What the task requires
Read through the data, and wherever a line holds the word "LampCond", write that line out.

Source information
-- ==== Sys2Proof/Machine/Lamp.lean ====
section
/-! DEFINITION. The Lamp Drive's operations (R46 to R64), up to the answer dark reached, which
Machine/Changer.lean takes. -/

namespace Sys2Proof.Machine

/-! ### Readings -/

/-- The record of a lamp position (R47). -/
def lampRec (l : Lamp) : LampPos → LampCond
  | .a => l.recA
  | .b => l.recB

/-- Setting the record of a lamp position. -/
def setLampRec (p : LampPos) (c : LampCond) (l : Lamp) : Lamp :=
  match p with
  | .a => { l with recA := c }
  | .b => { l with recB := c }

/-- The other lamp position. -/
def otherPos : LampPos → LampPos
  | .a => .b
  | .b => .a

/-- The Changer's dark claim is REQUESTED or HELD (R36). -/
def claimStands (s : State) : Bool := s.changer.claim != .clear

/-- The preheat drive (R49). -/
def preheatDrive (s : State) : Nat := if claimStands s then min 120 s.items.darkThreshold else 120

/-- A level as a number now. -/
def levelNow (s : State) : Level → Nat
  | .value n => n
  | .keepWarm => s.items.keepWarm

/-- The steps of a ramp item now (R49, R51). -/
def rampNow (s : State) : Ramp → Nat
  | .strikeRamp => s.items.strikeRamp
  | .fadeOut => s.items.fadeOut
  | .fadeIn => s.items.fadeIn

/-- A power-down fade is running (R57). -/
def powerDownRuns (l : Lamp) : Bool :=
  match l.fade with
  | some f => f.kind == .powerDown
  | none => false

/-- R at step `k` of a fade: a + trunc((b - a) * k / n) (R50). -/
def fadeLevel (f : Fade) (k : Nat) : Nat := ((f.a : Int) + Int.tdiv (((f.b : Int) - f.a) * k) f.n).toNat

/-! ### Reports -/

/-- The LAMP notice and record of a change of lamp state (R63). -/
def reportLamp (cause : Reason) (s : State) : State :=
  report (.lamp s.lamp.state s.lamp.active s.lamp.drive cause)
    (.lamp s.lamp.drive s.lamp.state s.lamp.active cause) s

/-- The LAMP record of a refused strike or a re-strike not made, without a notice (R48, R60, R63). -/
def recordRefusedStrike (reason : Reason) (s : State) : State :=
  offer (.lamp s.lamp.drive s.lamp.state s.lamp.active reason) s

/-! ### The fade engine -/

/-- A fade to `b` in `n` steps starts from R, replacing any other; with no steps R is `b` at once (R50). A fade other than
the strike fade, or a strike fade with no steps, ends a swap's re-strike (R60). -/
def startFade (kind : FadeKind) (b n : Nat) (s : State) : State :=
  if n = 0 then recomputeD { s with lamp.ramp := b, lamp.fade := none, lamp.restriking := false }
  else
    { s with
      lamp.fade := some { kind := kind, a := s.lamp.ramp, b := b, n := n, k := 0 }
      lamp.restriking := s.lamp.restriking && kind == .strike }

/-! ### Changes of lamp state -/

/-- The lamp leaves the light for a dark state: fade cancelled, R = 0, D = 0 (R56, R57, R59). -/
def lampDark (st : LampState) (s : State) : State :=
  recomputeD { s with
    lamp.state := st, lamp.fade := none, lamp.ramp := 0, lamp.swap := none, lamp.restriking := false, lamp.window := none }

/-- The lamp goes OFF, reported with its cause, and a pending sleep is tested (R63, R83). -/
def lampGoesOff (cause : Reason) (s : State) : State := sleepTest (reportLamp cause (lampDark .off s))

/-- The lamp enters PREHEAT for a destination over STRIKE_RAMP, which ends a pending cooldown (R49, R79). -/
def enterPreheat (cause : Reason) (dest : Level) (restrike : Bool) (s : State) : State :=
  let s1 := recomputeD { s with
    lamp.state := .preheat, lamp.ramp := preheatDrive s, lamp.fade := none, lamp.swap := none,
    lamp.dest := if claimStands s then .keepWarm else dest, lamp.destRamp := .strikeRamp,
    lamp.restriking := restrike, lamp.window := some 0 }
  reportLamp cause (if s1.heat.cooling then endCooldown s1 else s1)

/-- A swap starts: SWAPPING for 2000 ms with D = 0 (R60, R61). -/
def startSwap (cause : Reason) (swap : Swap) (s : State) : State :=
  reportLamp cause (recomputeD { s with
    lamp.state := .swapping, lamp.fade := none, lamp.ramp := 0, lamp.restriking := false,
    lamp.swap := some swap, lamp.window := some 0 })

/-! ### Striking (R48) -/

/-- H and the cut-out forbid a strike (check 2 of R48, R60). -/
def tooHot (s : State) : Bool := decide (17920 < s.heat.estimate) || hasFault .tcoOpen s

/-- The checks of R48 in order; none when the strike is accepted or has no effect. -/
def strikeRefusal (s : State) : Option Reason :=
  if s.heat.power ≠ .active then some .notActive
  else if tooHot s then some .tooHot
  else if s.lamp.state = .swapping ∨ powerDownRuns s.lamp then some .busy
  else if s.lamp.state = .preheat ∨ s.lamp.state = .lit then none
  else if hasFault .lampOpen s then some .faultActive
  else if lampRec s.lamp s.lamp.active = .failed
      ∧ (lampRec s.lamp (otherPos s.lamp.active) = .failed ∨ ¬ s.items.lampAutoChange) then some .noLamp
  else none

/-- An accepted strike: S from the preset, then a swap or PREHEAT; in PREHEAT or LIT nothing (R48). -/
def makeStrike (cause : Reason) (s : State) : State :=
  if s.lamp.state = .preheat ∨ s.lamp.state = .lit then s
  else
    let s1 := { s with lamp.show_ := s.lamp.preset }
    if lampRec s.lamp s.lamp.active = .failed then
      startSwap cause
        { newPos := otherPos s.lamp.active, auto := true, tag := none, restrike := true, resume := .value s.lamp.preset } s1
    else enterPreheat cause (.value s.lamp.preset) false s1

/-- LAMP ON from any source: the refusal, if any, and the state after (R48). -/
def strike (cause : Reason) (s : State) : Option Reason × State :=
  match strikeRefusal s with
  | some r => (some r, s)
  | none => (none, makeStrike cause s)

/-- A strike by a key or a cue action: a refusal writes a LAMP record (R48). -/
def strikeUnanswered (cause : Reason) (s : State) : State :=
  match strike cause s with
  | (some r, s1) => recordRefusedStrike r s1
  | (none, s1) => s1

/-! ### FADE, dark and light (R52 to R55) -/

/-- A swap's resume level is set (R52, R55). -/
def setResume (lv : Level) (l : Lamp) : Lamp := { l with swap := l.swap.map (fun w => { w with resume := lv }) }

/-- A FADE to `level` over `n` steps, by lamp state and dark claim (R52). -/
def takeFade (level n : Nat) (s : State) : State :=
  match s.lamp.state with
  | .lit =>
    if powerDownRuns s.lamp then { s with lamp.show_ := level, lamp.preset := level }
    else if claimStands s then { s with lamp.show_ := level }
    else startFade .show_ level n { s with lamp.show_ := level }
  | .preheat =>
    if claimStands s then { s with lamp.show_ := level }
    else { s with lamp.show_ := level, lamp.dest := .value level, lamp.destRamp := .strikeRamp }
  | .off | .failed => { s with lamp.show_ := level, lamp.preset := level }
  | .swapping => { s with lamp := setResume (.value level) { s.lamp with show_ := level, preset := level } }

/-- A FADE of a cue action: in OFF with AUTO_STRIKE a strike follows, in FAILED a refused strike is recorded (R52). -/
def takeCueFade (level n : Nat) (s : State) : State :=
  let s1 := takeFade level n s
  if s.items.autoStrike then
    match s.lamp.state with
    | .off => strikeUnanswered .cue s1
    | .failed => recordRefusedStrike .faultActive s1
    | _ => s1
  else s1

/-- D is at or below the dark threshold. -/
def isDark (s : State) : Bool := decide (s.lamp.drive ≤ s.items.darkThreshold)

/-- A dark request: whether dark is reached at once, and the state after (R54). A request not answered at once waits. -/
def darkRequest (s : State) : Bool × State :=
  match s.lamp.state with
  | .off | .failed | .swapping => (true, s)
  | .preheat =>
    (true, recomputeD { s with
      lamp.ramp := min 120 s.items.darkThreshold, lamp.dest := .keepWarm, lamp.destRamp := .fadeOut })
  | .lit =>
    let s1 := if powerDownRuns s.lamp then s else startFade .dark s.items.keepWarm s.items.fadeOut s
    (isDark s1, { s1 with lamp.darkWaiting := !isDark s1 })

/-- A light request, which withdraws a waiting dark request (R55). -/
def lightRequest (s : State) : State :=
  let s1 := { s with lamp.darkWaiting := false }
  match s.lamp.state with
  | .off | .failed => s1
  | .preheat =>
    recomputeD { s1 with lamp.ramp := 120, lamp.dest := .value s.lamp.show_, lamp.destRamp := .fadeIn }
  | .lit => if powerDownRuns s.lamp then s1 else startFade .light s.lamp.show_ s.items.fadeIn s1
  | .swapping => { s1 with lamp := setResume (.value s.lamp.show_) s1.lamp }

/-- The light request of the Cue Program, without effect while the dark claim stands (R55). -/
def programLight (s : State) : State := if claimStands s then s else lightRequest s

/-- The lamp's part of the end sequence (R51). -/
def lampEndFade (s : State) : State :=
  match s.lamp.state with
  | .lit => if powerDownRuns s.lamp then s else startFade .endFade s.items.keepWarm s.items.fadeOut s
  | .preheat => { s with lamp.dest := .keepWarm, lamp.destRamp := .fadeOut }
  | .swapping => { s with lamp := setResume .keepWarm s.lamp }
  | .off | .failed => s

/-! ### Lamp off (R56, R57) -/

/-- The re-strike of a swap in progress is cancelled (R60). -/
def cancelRestrike (s : State) : State :=
  { s with lamp.swap := s.lamp.swap.map (fun w => { w with restrike := false }) }

/-- LAMP OFF, or a forced-off order with its cause (R56, R57). -/
def lampOffNow (cause : Reason) (s : State) : State :=
  match s.lamp.state with
  | .preheat | .lit => lampGoesOff cause s
  | .swapping => cancelRestrike s
  | .off | .failed => s

/-- The power-down order at entry to STANDBY (R57). -/
def powerDownLamp (s : State) : State :=
  match s.lamp.state with
  | .lit =>
    if powerDownRuns s.lamp then s
    else if s.items.fadeOut = 0 then lampGoesOff .power s
    else startFade .powerDown 0 s.items.fadeOut s
  | .preheat => lampGoesOff .power s
  | .swapping => cancelRestrike s
  | .off | .failed => s

/-! ### Events of the fade engine and the swap -/

/-- The fade's part of a step event (R50): R moves, D is recomputed, and the last step ends the fade; the power-down fade
then takes the lamp OFF (R57). -/
def fadeAdvance (s : State) : State :=
  match s.lamp.state, s.lamp.fade with
  | .lit, some f =>
    if f.k + 1 < f.n then
      recomputeD { s with lamp.ramp := fadeLevel f (f.k + 1), lamp.fade := some { f with k := f.k + 1 } }
    else if f.kind = .powerDown then lampGoesOff .power s
    else recomputeD { s with lamp.ramp := f.b, lamp.fade := none, lamp.restriking := false }
  | _, _ => s

/-- The end of PREHEAT: LIT, and the fade to the destination (R49). -/
def lampLights (s : State) : State :=
  if s.lamp.state = .preheat then
    reportLamp .strikeEnd
      (startFade .strike (levelNow s s.lamp.dest) (rampNow s s.lamp.destRamp)
        { s with lamp.state := .lit, lamp.window := none })
  else s

/-- The re-strike of an automatic swap, or the LAMP record of the reason it is not made for (R60). -/
def restrikeLamp (resume : Level) (s : State) : State :=
  if s.heat.power ≠ .active then recordRefusedStrike .notActive (lampGoesOff .swapEnd s)
  else if tooHot s then recordRefusedStrike .tooHot (lampGoesOff .swapEnd s)
  else enterPreheat .swapEnd resume true s

/-- The end of the carriage travel (R60, R61). -/
def swapEnds (s : State) : State :=
  match s.lamp.state, s.lamp.swap with
  | .swapping, some w =>
    let cause : Reason := if w.auto then .auto else .select
    let s1 := report (.lampSwapped w.newPos cause w.tag) (.lampSwapped w.newPos cause)
      { s with lamp.active := w.newPos, lamp.swap := none, lamp.window := none }
    if w.restrike then restrikeLamp w.resume s1
    else if !w.auto && hasFault .lampOpen s then sleepTest (reportLamp .swapEnd (lampDark .failed s1))
    else lampGoesOff .swapEnd s1
  | _, _ => s

/-- The lamp state FAILED ends with LAMP_OPEN (R62; log 40). -/
def leaveFailed (s : State) : State :=
  if s.lamp.state = .failed then sleepTest (reportLamp .faultClear (lampDark .off s)) else s

end Sys2Proof.Machine
end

Written reply
def lampRec (l : Lamp) : LampPos → LampCond
def setLampRec (p : LampPos) (c : LampCond) (l : Lamp) : Lamp :=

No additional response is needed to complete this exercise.